Publication year - 1997
Publication title -
limnology and oceanography
Language(s) - English
Resource type - Journals
SCImago Journal Rank - 1.7
H-Index - 197
eISSN - 1939-5590
pISSN - 0024-3590
DOI - 10.4319/lo.1997.42.6.1444
Subject(s) - darkness , thalassiosira weissflogii , diatom , chlorophyll a , phytoplankton , biology , photosynthesis , chlorophyll fluorescence , fluorescence , botany , thalassiosira pseudonana , algae , acclimatization , chlorophyll , incubation , zoology , ecology , biochemistry , physics , optics , nutrient
Surveys of the California Current System in 1993 revealed high concentrations of photosynthetic pigment biomass at ∼200‐m depth, well below the euphotic zone. The deep fluorescence feature contained an estimated 2.2 × 10 4 metric tons of carbon and contained ∼2.5 times the amount of chlorophyll observed in surface waters directly above it. Deep phytoplankton assemblages may be a signature of water mass subduction, suggesting the possibility of using phytoplankton as water mass tracers. These field observations led to a laboratory study of the fluorescence characteristics of autotrophic cells as possible indices of acclimation to extended periods of darkness.

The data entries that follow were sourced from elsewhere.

theorem allNext_raise {t : Trap} (he : P (s.trapEntry (trapType t))) (hm : P s.enterErrorMode) : AllNext P (raise t s) := by
  unfold raise; split <;> simpa

theorem allNext_raiseFromRett {t : Trap} (hr : AllNext P (raise t s)) (hm : s.trapEt = false → P (s.rettErrorMode t)) :
    AllNext P (raiseFromRett t s) := by
  cases h : s.trapEt
  · rw [(raiseFromRett_cases t s).2 h]; exact allNext_next.mpr (hm h)
  · rw [(raiseFromRett_cases t s).1 h, ← (raise_cases t s).1 h]; exact hr

theorem allNext_raiseIf {c : Bool} {t : Trap} {k : Result} (hr : AllNext P (raise t s)) (hk : AllNext P k) :
    AllNext P (raiseIf c t s k) := by cases c <;> simpa

theorem allNext_needSupervisor {k : Result} (hr : AllNext P (raise .privilegedInstruction s)) (hk : AllNext P k) :
    AllNext P (needSupervisor s k) := allNext_raiseIf hr hk

theorem allNext_needFpu {k : Result} (hr : AllNext P (raise .fpDisabled s)) (hk : AllNext P k) : AllNext P (needFpu s k) :=
  allNext_raiseIf hr hk

theorem allNext_access {asi : Asi} {a : Word} {n : Nat} {kind : AccessKind} {onFault : AccessFault → Result} {k : Result}
    (hf : ∀ f, AllNext P (onFault f)) (hk : AllNext P k) : AllNext P (access s asi a n kind onFault k) := by
  unfold access
  split
  · split
    · exact hf _
    · exact hk
  · simp

theorem allNext_accessOrTrap {asi : Asi} {a : Word} {n : Nat} {kind : AccessKind} {k : Result}
    (hr : ∀ t, AllNext P (raise t s)) (hk : AllNext P k) : AllNext P (accessOrTrap s asi a n kind k) :=
  allNext_access (fun f => hr (dataTrap f)) hk

theorem allNext_ite {c : Prop} [Decidable c] {a b : Result} (ha : AllNext P a) (hb : AllNext P b) :
    AllNext P (if c then a else b) := by split <;> assumption

end Sys2Proof.Machine
end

In vivo multiexcitation Chl a fluorescence of the diatom Thalassiosira weissflogii was monitored for 2 months of total darkness. Numbers of living and dead cells were determined using the vital stain fluorescein diacetate (FDA). By the end of the dark incubation period, in vivo Chl a fluorescence and fluorescence per cell had leveled off to ∼45% and 65% of initial values, respectively. The contribution of accessory pigments to Chl a fluorescence, expressed as multiexcitation fluorescence ratios, was higher in the dark than prior to transfer to darkness but showed no significant changes during 2 months of darkness. The FDA assay indicated that ∼85% of the cells were alive for at least the first 3 weeks during the first dark experiment and for the entire 2 months of second dark incubation. Cell numbers decreased to 65% of initial values and then grew exponentially upon reexposure to a light: dark photoperiod. Our results for T. weissflogii suggest that extended light limitation of photosynthesis does not preclude the survival of subducted phytoplankton assemblages and the consequent accumulation of Chl a at depths below the euphotic zone. If these results extend to natural assemblages, it is not possible to estimate advective time scales based on a maximum persistence time of pigment fluorescence below the euphotic zone. Nevertheless, the deep phytoplankton assemblage we observed provides evidence for water mass subduction and suggests that large, intermittent pulses of phytoplankton carbon are a part of cross‐shelf exchange and vertical flux from surface waters to depth in this region.